The paper you link to in the question is paywalled for me, so this answer may not be specific enough, but we'll make do.
Fundamentally, AUC is about measuring a classifier's robustness. The intuition behind the measure is that if we have classifier that outputs a score for an example, rather than a class label alone, we can choose to interpret that score in ways that trade detection rate (true positives) for false positive rate.
As a very simple example, imagine that we have a classifier that outputs a probability that an example pair is a link. By default we might chose to interpret this a probability of more than 0.5 as a link being present. Suppose this produces a certain true positive and false positive rate. Now let's change our mind. It's suddenly very important that we detect all the links, even if we get a lot of false positives. We choose to interpret any probability value > 0 as being a link. Our true positive rate will spike, but so will our false positive rate. Finally, if we care only about minimizing the prediction of fake links, we could chose to interpret only probability values that are >0.99 as being links. Our true positive rate will go way down, but our false positive rate will too.
AUC quantifies how rapidly the false positive rate increases as we increase the true positive rate by changing our interpretation of the scores the classifier outputs. Better classifiers will generally be able to increase their true positive rates quickly without introducing many false positives, while worse classifiers will not. An AUC of 1.0 indicates that we can achieve 100% true positive rate without increasing the false positive rate at all. An AUC of 0.0 indicates that increasing the true positive rate by 1% will always result in an increase of 1% in the false positive rate (i.e. the classifier is essentially just as good as a random guess without looking at the input).

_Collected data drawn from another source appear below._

/-- A lane of A takes part at bit j of group g. -/
def WalkIn.aBit (w : WalkIn) (i g j : Nat) : Bool := w.xa.kept w.ctx w.a w.k (w.geo.al.getD i 0) g j
/-- A lane of B takes part, before selection. -/
def WalkIn.bBit (w : WalkIn) (i g j : Nat) : Bool := w.xb.kept w.ctx w.b w.k (w.geo.bl.getD i 0) g j
/-- The selection bit that covers a lane of B at bit j of group g (R261). -/
def WalkIn.selIx (w : WalkIn) (i g j : Nat) : Nat := (if w.selK then 8 * g + j else w.geo.bl.getD i 0) / w.span

/-- The bytes of the selection bitmap that a group reads. -/
def WalkIn.selSpans (w : WalkIn) (t : TReg) (g : Nat) : List (Nat × Nat) :=
  (List.range w.geo.bl.length).flatMap fun i => ((List.range 8).filter fun j => w.bBit i g j).map fun j =>
    (t.lo + w.selIx i g j / 8, 1)

/-- A lane of B is selected; `inv` walks the unselected blocks instead (R262, R264). -/
def WalkIn.selBit (w : WalkIn) (inv : Bool) (i g j : Nat) : Bool :=
  match w.selT with
  | none => true
  | some t =>
    let n := w.selIx i g j
    bitAt (w.xb.seen w.ctx (t.lo + n / 8)).toNat (n % 8) != inv

/-- Bit j of the walk code W_g (R241, R262). -/
def WalkIn.walks (w : WalkIn) (inv : Bool) (g j : Nat) : Bool :=
  ((List.range w.geo.al.length).any fun i => w.aBit i g j) &&
  ((List.range w.geo.bl.length).any fun i => w.bBit i g j && w.selBit inv i g j)

/-- The element of A that a cell receives; zero where its lane lacks the bit (R242). -/
def WalkIn.aElt (w : WalkIn) (g j k kk : Nat) : Elt :=
  let i := w.geo.la k
  if w.aBit i g j then
    let lb := w.geo.al.getD i 0
    let s := if w.a.t.ashlar then w.xa.slotOf w.ctx w.a (w.a.pos lb g j) else 0
    decodeElt w.a.t.elem w.a.t.mx (w.xa.seenBits w.ctx (w.a.eltBit s lb (w.geo.row k % 32) (8 * g + j) kk) w.a.bits)
  else Elt.zero

/-- The element of B that a cell receives. -/
def WalkIn.bElt (w : WalkIn) (inv : Bool) (g j k kk : Nat) : Elt :=
  let i := w.geo.lb k
  if w.bBit i g j && w.selBit inv i g j then
    let lb := w.geo.bl.getD i 0
    let s := if w.b.t.ashlar then w.xb.slotOf w.ctx w.b (w.b.pos lb g j) else 0
    decodeElt w.b.t.elem w.b.t.mx (w.xb.seenBits w.ctx (w.b.eltBit s lb (w.geo.col k % 32) (8 * g + j) kk) w.b.bits)
  else Elt.zero

/-- The scale byte of A for a cell: 127 where the operand has none or no block is read. -/
def WalkIn.aScale (w : WalkIn) (g j k : Nat) : Nat :=
  let i := w.geo.la k
  if w.a.t.mx && w.aBit i g j then
    let lb := w.geo.al.getD i 0
    let s := if w.a.t.ashlar then w.xa.slotOf w.ctx w.a (w.a.pos lb g j) else 0
    (w.xa.seen w.ctx (w.a.scaleByte s lb (w.geo.row k % 32) (8 * g + j))).toNat
  else 127

/-- The scale byte of B for a cell. -/
def WalkIn.bScale (w : WalkIn) (inv : Bool) (g j k : Nat) : Nat :=
  let i := w.geo.lb k
  if w.b.t.mx && w.bBit i g j && w.selBit inv i g j then
    let lb := w.geo.bl.getD i 0
    let s := if w.b.t.ashlar then w.xb.slotOf w.ctx w.b (w.b.pos lb g j) else 0
    (w.xb.seen w.ctx (w.b.scaleByte s lb (w.geo.col k % 32) (8 * g + j))).toNat
  else 127

/-- The K indices of a K-block at which a cell's operands both have an element; at every other the contribution is
exactly zero (R162, R593). -/
def WalkIn.ks (w : WalkIn) (g j k : Nat) : List Nat :=
  if w.geo.row k < w.a.laneExt ∧ w.geo.col k < w.b.laneExt then
    (List.range 32).filter fun kk => decide ((8 * g + j) * 32 + kk < min w.k (min w.a.redExt w.b.redExt))
  else []

/-- The sum of the products of a K-block for a cell, in units of 2^-32 (R204). -/
def WalkIn.blockSum (w : WalkIn) (inv : Bool) (g j k : Nat) : Elt :=
  (w.ks g j k).foldl (fun acc kk =>
    let p := (w.aElt g j k kk).mul (w.bElt inv g j k kk)
    { m := acc.m + p.m, e := -32, sp := spJoin acc.sp p.sp }) { m := 0, e := -32, sp := 0 }

/-- The contribution of a K-block under MX32: c of R206, NaN under a NaN scale. -/
def WalkIn.mxContrib (w : WalkIn) (inv : Bool) (g j k : Nat) : Elt :=
  if (w.ks g j k).isEmpty then Elt.zero
  else
    let sa := w.aScale g j k
    let sb := w.bScale inv g j k
    if sa = 255 ∨ sb = 255 then Elt.nan
    else let s := w.blockSum inv g j k; { s with e := s.e + ((sa : Int) - 127) + ((sb : Int) - 127) }

/-- A dyadic rational as an integer times a power of two. -/
def ratElt (x : Rat) : Elt := { m := x.num, e := -(Nat.log2 x.den : Int), sp := 0 }

/-- The split-FP32 product of two elements (R187). -/
def splitElt (a b : Elt) : Elt :=
  if a.sp = 0 ∧ b.sp = 0 then ratElt (splitMul ((a.m : Rat) * pow2 a.e) ((b.m : Rat) * pow2 b.e)) else a.mul b

/-- The contribution of one K index for codes 0x6 to 0x8 (R211). -/
def WalkIn.kContrib (w : WalkIn) (inv : Bool) (g j kk k : Nat) : Elt :=
  if (w.ks g j k).contains kk then
    let a := w.aElt g j k kk
    let b := w.bElt inv g j k kk
    if w.a.t.elem = 8 then splitElt a b else a.mul b
  else Elt.zero

/-- Spills the exact registers of scale mode NONE: the contribution of their segment (R205, R206). -/
def WalkIn.spill (w : WalkIn) (t : TileAcc) : TileAcc :=
  match t.seg with
  | none => t
  | some n =>
    { slot := t.slot.step w.geo.cell
        (fun k => { m := t.ex.get (fun _ => 0) k, e := -32, sp := t.exf.get (fun _ => 0) k }) (w.q (n * 2 ^ 24))
      ex := [], exf := [], seg := none }

/-- Adds a K-block to the exact registers. -/
def WalkIn.exAdd (w : WalkIn) (inv : Bool) (g j : Nat) (t : TileAcc) : TileAcc :=
  { t with
    ex := FMap.setRange (fun _ => 0) t.ex 0 16384 fun k =>
      t.ex.get (fun _ => 0) k + if w.geo.cell k then (w.blockSum inv g j k).m else 0
    exf := FMap.setRange (fun _ => 0) t.exf 0 16384 fun k =>
      spJoin (t.exf.get (fun _ => 0) k) (if w.geo.cell k then (w.blockSum inv g j k).sp else 0)
    seg := some ((8 * g + j) / 0x80000) }

/-- Half `h` of a walk position (R205, R211): sixteen K of codes 0x6 to 0x8; a whole K-block of the other codes at its first
half. -/
def WalkIn.position (w : WalkIn) (inv : Bool) (g j h : Nat) (t : TileAcc) : TileAcc :=
  if 6 ≤ w.a.t.elem then
    (List.range 16).foldl (fun acc i =>
      let kk := 16 * h + i
      { acc with slot := acc.slot.step w.geo.cell (w.kContrib inv g j kk) (w.q ((8 * g + j) * 32 + kk)) }) t
  else if h ≠ 0 then t
  else if w.a.t.mx || w.b.t.mx then
    { t with slot := t.slot.step w.geo.cell (w.mxContrib inv g j) (w.q ((8 * g + j) * 32)) }
  else
    let t1 := if t.seg.isSome && t.seg != some ((8 * g + j) / 0x80000) then w.spill t else t
    w.exAdd inv g j t1

/-- The state of a walk: the command's accumulator and the shadow of R264, what R249 and R250 count, and the fault that
ended it. -/
structure WalkSt where
  main : TileAcc
  shad : TileAcc
  drop : Nat
  miss : Nat
  err  : Option FaultInfo
deriving DecidableEq, Repr

/-- A fault of cause REGION at an address in a tile register's region (R203, R324). -/
def regionInfo (t : TReg) (addr : Nat) : FaultInfo :=
  { FaultInfo.mk0 0x01 with faultAddr := some addr, region := some t.raw }

/-- A fault of cause ASHLAR_META (R251, R324). -/
def metaInfo (t : TReg) (detail : Nat) : FaultInfo :=
  { FaultInfo.mk0 0x02 with detail := some detail, region := some t.raw }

In your link prediction problem, we cannot directly measure the false positive rate. However, if we treat all non-links as negative examples when we compute this measure, a classifier with a higher AUC will is one that can more rapidly separate positive examples from non-positive ones as you increase your sensitivity. Even though we aren't sure which examples are false positives and which are unseen links, a classifier with a high AUC is one where we would be more likely to trust that the non-links it labels as links are actually links we can't see.